Abstract The dynamic bias error is a well-known effect in transmission radiometry. It appears when an object distribution, e.g. a multiphase flow, changes its constitution during the scanning process and reconstructed data, e.g. a cross-sectional image, is assumed to represent a time-average of the object distribution. In gamma-ray tomography long sampling intervals are necessary in order to obtain sufficient photon count statistics. Therefore, the measured photon count projection data is inherently time-averaged. The attenuation law gives a non-linear relation between attenuation and photon counts.
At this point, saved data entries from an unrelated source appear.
-- ==== Sys2Proof/Certificates/Slice0/Obligations.lean ====
section
/-! DEFINITION. The statements for the provers. The words they are made of stand first, in Sys2Proof.Claims: they are written from
the rules of spec/ and, where a rule gives a formula, without the model's own functions for it. -/

namespace Sys2Proof.Claims

open Sys2Proof Sys2Proof.Machine

/-! ## How a command ends -/

/-- The state `t` once the command is answered `(st, data)`: one response more, at the end (R36, R45). -/
def answered (t : State) (st : Status) (data : List Word64) : State :=
  { t with payload := [], responses := t.responses ++ [⟨st, data⟩] }

/-- Any word with the operation and unit of `word` and a bit of `reserved` set is answered `ERR_ILLEGAL`, whatever its payload,
and changes nothing. -/
def RefusesReserved (word reserved : CommandWord) : Prop :=
  ∀ w : CommandWord, w.extractLsb' 26 6 = word.extractLsb' 26 6 → w &&& reserved ≠ 0 →
    ∀ (p : List Word64) (rest : List Input) (s : State), s.input = .command ⟨w, p⟩ :: rest →
      step s = .next (answered { s with input := rest } .errIllegal [])

/-- What the rule of an instruction says that needs no constructed unit: its word, its reserved bits, `ERR_LENGTH` for any
payload of another length than `k`, and otherwise its effect and its answer. -/
def FollowsRuleAlways (i : Instr) (word reserved : CommandWord) (k : Nat) (effect : State → State)
    (data : State → List Word64) : Prop :=
  decode word = .ok i ∧ RefusesReserved word reserved ∧
  ∀ s : State,
    (s.payload.length ≠ k → exec i s = .next (answered s .errLength [])) ∧
    (s.payload.length = k → exec i s = .next (answered (effect s) .ok (data s)))

/-- The same for an instruction that reads a unit: with the right payload it is refused with `ERR_UNINIT` while that unit is not
constructed, and otherwise has its effect. -/
def FollowsRule (i : Instr) (word reserved : CommandWord) (constructed : State → Bool) (effect : State → State)
    (data : State → List Word64) : Prop :=
  decode word = .ok i ∧ RefusesReserved word reserved ∧
  ∀ s : State,
    (s.payload.length ≠ 0 → exec i s = .next (answered s .errLength [])) ∧
    (s.payload.length = 0 → constructed s = false → exec i s = .next (answered s .errUninit [])) ∧
    (s.payload.length = 0 → constructed s = true → exec i s = .next (answered (effect s) .ok (data s)))

/-! ## The arithmetic of the rules, on the bit-vector operations of Lean's library -/

/-- The last four lines of R63. -/
def mixer (z : Word64) : Word64 :=
  let z1 := (0xBF58476D1CE4E5B9 : Word64) * (z ^^^ (z >>> 30))
  let z2 := (0x94D049BB133111EB : Word64) * (z1 ^^^ (z1 >>> 27))
  z2 ^^^ (z2 >>> 31)

/-- The XOR of `f n` over the `n` below `count` whose bit is 1: what an accumulate-then-advance loop leaves in one word (R74). -/
def xorSelected (bit : Nat → Bool) (count : Nat) (f : Nat → Word64) : Word64 :=
  (List.range count).foldl (fun acc n => if bit n then acc ^^^ f n else acc) 0

/-- Bit `n` of a jump polynomial: bit `n mod 64` of its word `n div 64` (R74, D24). -/
def polynomialBit (words : List Word64) (n : Nat) : Bool := (words.getD (n / 64) 0).getLsbD (n % 64)

/-- Word `j` of the rotated view: `s[(j + p) mod 16]` (R96). -/
def viewWord (u : Xs1024Regs) (j : Nat) : Word64 := u.s[(j + u.p.toNat) % 16]'(Nat.mod_lt _ (by decide))

/-- The word a `Next` of XS1024 writes: with `X` the word at the cursor, `Y` the next one and `Y' = Y ^ (Y << 31)`, it is
`Y' ^ X ^ (Y' >> 11) ^ (X >> 30)` (R93). -/
def newWord (u : Xs1024Regs) : Word64 :=
  let x := viewWord u 0
  let y := viewWord u 1
  let y' := y ^^^ (y <<< 31)
  y' ^^^ x ^^^ (y' >>> 11) ^^^ (x >>> 30)

/-! ## Units -/

/-- The state after `n` `Next` steps of unit `u` (R8). -/
def afterNexts (u : UnitId) (n : Nat) (s : State) : State := (fun t => (nextUnit u t).2)^[n] s

/-- Output number `n` of unit `u`, counted from 0. -/
def output (u : UnitId) (n : Nat) (s : State) : Word64 := (nextUnit u (afterNexts u n s)).1

/-- Unit `u` holds the same words (and cursor) in both states. -/
def SameUnit (u : UnitId) (s t : State) : Prop :=
  match u with
  | .sm64 => s.sm = t.sm
  | .xs128 => s.xs128 = t.xs128
  | .xo128 => s.xo128 = t.xo128
  | .xs1024 => s.xs1024 = t.xs1024

/-- The units an instruction names (R21 item 3: "`SEED` names two"). -/
def named : Instr → List UnitId
  | .nextSm64 | .ldsSm64 | .rdsSm64 | .sizeSm64 => [.sm64]
  | .nextXs128 | .jumpXs128 | .ldsXs128 | .rdsXs128 | .sizeXs128 => [.xs128]
  | .nextXo128 | .jumpXo128 | .ldsXo128 | .rdsXo128 | .sizeXo128 => [.xo128]
  | .nextXs1024 | .jumpXs1024 | .ldsXs1024 | .rdsXs1024 | .sizeXs1024 => [.xs1024]
  | .seedSm64 source => [.sm64, source]
  | .seedXs128 source => [.xs128, source]
  | .seedXo128 source => [.xo128, source]
  | .seedXs1024 source => [.xs1024, source]
  | .genSm64 _ => [.sm64]
  | .genXs128 _ => [.xs128]
  | .genXo128 _ => [.xo128]
  | .genXs1024 _ => [.xs1024]

/-- Two states of the block that differ at most in the words of units not constructed in both, and in how many free values have
been used: the words R22 leaves unspecified. -/
def AgreeButUnspecified (s t : State) : Prop :=
  s.valid = t.valid ∧ s.input = t.input ∧ s.payload = t.payload ∧ s.responses = t.responses ∧
  ∀ u : UnitId, s.valid.get u = true → SameUnit u s t

/-! ## The decoding procedure of R47, on numbers -/

def wordsOfUnit : Nat → Nat
  | 0 => 1
  | 1 => 2
  | 2 => 2
  | _ => 16

def flagOfUnit (v : ValidFlags) : Nat → Bool
  | 0 => v.sm64
  | 1 => v.xs128
  | 2 => v.xo128
  | _ => v.xs1024

/-- The conditions of R121 on a word. -/
def IllegalWord (w : CommandWord) : Prop :=
  (w.extractLsb' 28 4).toNat = 0 ∨ 8 ≤ (w.extractLsb' 28 4).toNat ∨
  w.extractLsb' 16 8 ≠ 0 ∨
  (w.extractLsb' 24 2 ≠ 0 ∧ (w.extractLsb' 28 4).toNat ≠ 5) ∨
  (w.extractLsb' 0 16 ≠ 0 ∧ (w.extractLsb' 28 4).toNat ≠ 6) ∨
  ((w.extractLsb' 28 4).toNat = 2 ∧ (w.extractLsb' 26 2).toNat = 0)

/-- The status R47 gives a command, its lines in their order. -/
def statusOf (v : ValidFlags) (c : Command) : Status :=
  let op := (c.word.extractLsb' 28 4).toNat
  let t := (c.word.extractLsb' 26 2).toNat
  let s := (c.word.extractLsb' 24 2).toNat
  let z := (c.word.extractLsb' 16 8).toNat
  let n := (c.word.extractLsb' 0 16).toNat
  if op = 0 ∨ 8 ≤ op then .errIllegal
  else if z ≠ 0 then .errIllegal
  else if op ≠ 5 ∧ s ≠ 0 then .errIllegal
  else if op ≠ 6 ∧ n ≠ 0 then .errIllegal
  else if op = 2 ∧ t = 0 then .errIllegal
  else if op = 3 ∧ c.payload.length ≠ wordsOfUnit t then .errLength
  else if op ≠ 3 ∧ c.payload.length ≠ 0 then .errLength
  else if (op = 1 ∨ op = 2 ∨ op = 4 ∨ op = 6) ∧ flagOfUnit v t = false then .errUninit
  else if op = 5 ∧ flagOfUnit v s = false then .errUninit
  else .ok

/-! ## Sequences of instructions -/

/-- `n` times the same instruction. -/
def execTimes (i : Instr) : Nat → State → Host.Outcome State Fault Refusal
  | 0, s => .next s
  | n + 1, s =>
    match exec i s with
    | .next t => execTimes i n t
    | .fault r => .fault r
    | .refused r => .refused r

end Sys2Proof.Claims

open Sys2Proof Sys2Proof.Machine Sys2Proof.Claims

/-! ## Encoding -/

/-- One word of every operation, written out from R43, decodes to its instruction. -/
def Obligations.WordsWrittenOutDecode : Prop :=
  decode 0x18000000 = .ok .nextXo128 ∧ decode 0x2C000000 = .ok .jumpXs1024 ∧ decode 0x34000000 = .ok .ldsXs128 ∧
  decode 0x4C000000 = .ok .rdsXs1024 ∧ decode 0x5E000000 = .ok (.seedXs1024 .xo128) ∧
  decode 0x68000003 = .ok (.genXo128 3) ∧ decode 0x70000000 = .ok .sizeSm64

/-- Decoding the word of a well-formed instruction gives it back, every operand included (R40, R41, R47). -/
def Obligations.DecodeOfEncode : Prop :=
  ∀ i : Instr, i.wellFormed = true → decode (encode i) = .ok i

/-- Every legal word is the word of the instruction it decodes to, which is well formed: each word has one meaning (R43, R49). -/
def Obligations.EncodeOfDecode : Prop :=
  ∀ (w : CommandWord) (i : Instr), decode w = .ok i → i.wellFormed = true ∧ encode i = w

/-- R43: the instructions are selected by `(W & mask) = match`, the free fields are `S` for `SEED` and `N` for `GEN`, and any word
that matches none of the rows is illegal. -/
def Obligations.MatchAndMaskSelect : Prop :=
  (∀ (w : CommandWord) (i : Instr), decode w = .ok i → w &&& (tableRow i).2 = (tableRow i).1) ∧
  (∀ (w : CommandWord) (i : Instr), w &&& (tableRow i).2 = (tableRow i).1 →
    ∃ j, decode w = .ok j ∧ tableRow j = tableRow i) ∧
  (∀ (w : CommandWord) (t s : UnitId), decode w = .ok (seedOf t s) → w.extractLsb' 24 2 = unitNumber s) ∧
  (∀ (w : CommandWord) (u : UnitId) (n : Nat), decode w = .ok (genOf u n) → n = (w.extractLsb' 0 16).toNat) ∧
  (∀ w : CommandWord, (∀ i : Instr, w &&& (tableRow i).2 ≠ (tableRow i).1) → ∃ e, decode w = .error e)

/-- The number of legal command words (R48). -/
def Obligations.LegalWordCount : Prop :=
  Set.ncard {w : CommandWord | ∃ i, decode w = .ok i} = 262179

/-! ## Steps -/

/-- A step runs the instruction its oldest command decodes to, on the state with that command taken and its payload beside it. -/
def Obligations.StepRunsDecodedInstruction : Prop :=
  ∀ (s : State) (c : Command) (rest : List Input) (i : Instr),
    s.input = .command c :: rest → decode c.word = .ok i →
    step s = exec i { s with input := rest, payload := c.payload }

/-- With no input the block holds its state (R129, R136): the model's reading, log entry 2. -/
def Obligations.IdleBlockHoldsItsState : Prop :=
  ∀ s : State, s.input = [] → step s = .next s

/-- The reset input, between commands or during one (R140, R141): flags 0, cursor 0, no response. That the rest of the host's
input is still to come and the responses already given stay is the model's choice (log entry 7). What the data words become is
not stated. -/
def Obligations.ResetInputRule : Prop :=
  ∀ (s : State) (rest : List Input),
    (s.input = .reset :: rest ∨ ∃ c, s.input = .resetDuring c :: rest) →
    ∃ t, step s = .next t ∧ t.valid = ⟨false, false, false, false⟩ ∧ t.xs1024.p = 0 ∧ t.input = rest ∧
      t.payload = [] ∧ t.responses = s.responses

/-- The values R22 gives after reset. -/
def Obligations.ResetStateValues : Prop :=
  State.reset.valid = ⟨false, false, false, false⟩ ∧ State.reset.xs1024.p = 0

/-- A step always completes: the block cannot hang or stop (R128). -/
def Obligations.BlockNeverStops : Prop :=
  ∀ s : State, ∃ t, step s = .next t

/-- A list of commands runs to its end, with one response per command, in order, each with the status R47 gives it in the state
its command meets (R36, R45). -/
def Obligations.CommandListRunsInOrder : Prop :=
  ∀ (cs : List Command) (s : State), s.input = cs.map Input.command →
    ∃ (t : State) (rs : List Response),
      Host.Core.run Sys2Proof.core cs.length s = .next t ∧ t.input = [] ∧
      t.responses = s.responses ++ rs ∧ rs.length = cs.length ∧
      ∀ (k : Nat) (c : Command), cs[k]? = some c →
        ∃ (m : State) (r : Response), Host.Core.run Sys2Proof.core k s = .next m ∧ rs[k]? = some r ∧
          r.status = statusOf m.valid c

/-! ## Errors -/

/-- R121: a word is illegal exactly under the conditions listed, and then the command is answered `ERR_ILLEGAL`, its payload is
discarded, and nothing changes. -/
def Obligations.IllegalWordsAreRefused : Prop :=
  ∀ (s : State) (c : Command) (rest : List Input), s.input = .command c :: rest →
    (IllegalWord c.word → step s = .next (answered { s with input := rest } .errIllegal [])) ∧
    (¬ IllegalWord c.word → ∃ t r, step s = .next t ∧ t.responses = s.responses ++ [r] ∧ r.status ≠ .errIllegal)

/-- R122: `LDS u` with any other number of words than `STATE_SIZE(u)`, and every other instruction with a payload, answers
`ERR_LENGTH`; the unit is left as it was. For counts of `GEN` above 65535, which no word encodes, it
rests on the model's choice of log entry 14. -/
def Obligations.WrongPayloadLengthIsRefused : Prop :=
  (∀ (u : UnitId) (s : State),
    s.payload.length ≠ (match u with | .sm64 => 1 | .xs128 => 2 | .xo128 => 2 | .xs1024 => 16) →
    exec (ldsOf u) s = .next (answered s .errLength [])) ∧
  (∀ (i : Instr) (s : State), (∀ u : UnitId, i ≠ ldsOf u) → s.payload.length ≠ 0 →
    exec i s = .next (answered s .errLength []))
Therefore, the calculation of the time-averaged attenuation from the time-averaged projection data may lead to non-negligible and systematic errors, commonly an underestimation of the real attenuation, which e.g. means an overestimation of the gas holdup in tomography images of two-phase flows. In this work the application of a recently presented dynamic bias error correction method on time-averaged gamma-ray tomography is demonstrated. As an exemplary object we scanned a mock-up of a centrifugal pump. The suitability of this method was investigated for a generic highly turbulent two-phase flow scenario with both a virtual tomography data set as well as real measured data. These investigations allowed the quantification of both the tomography image artefacts caused by the dynamic bias error and the grade of potential correction by the presented method.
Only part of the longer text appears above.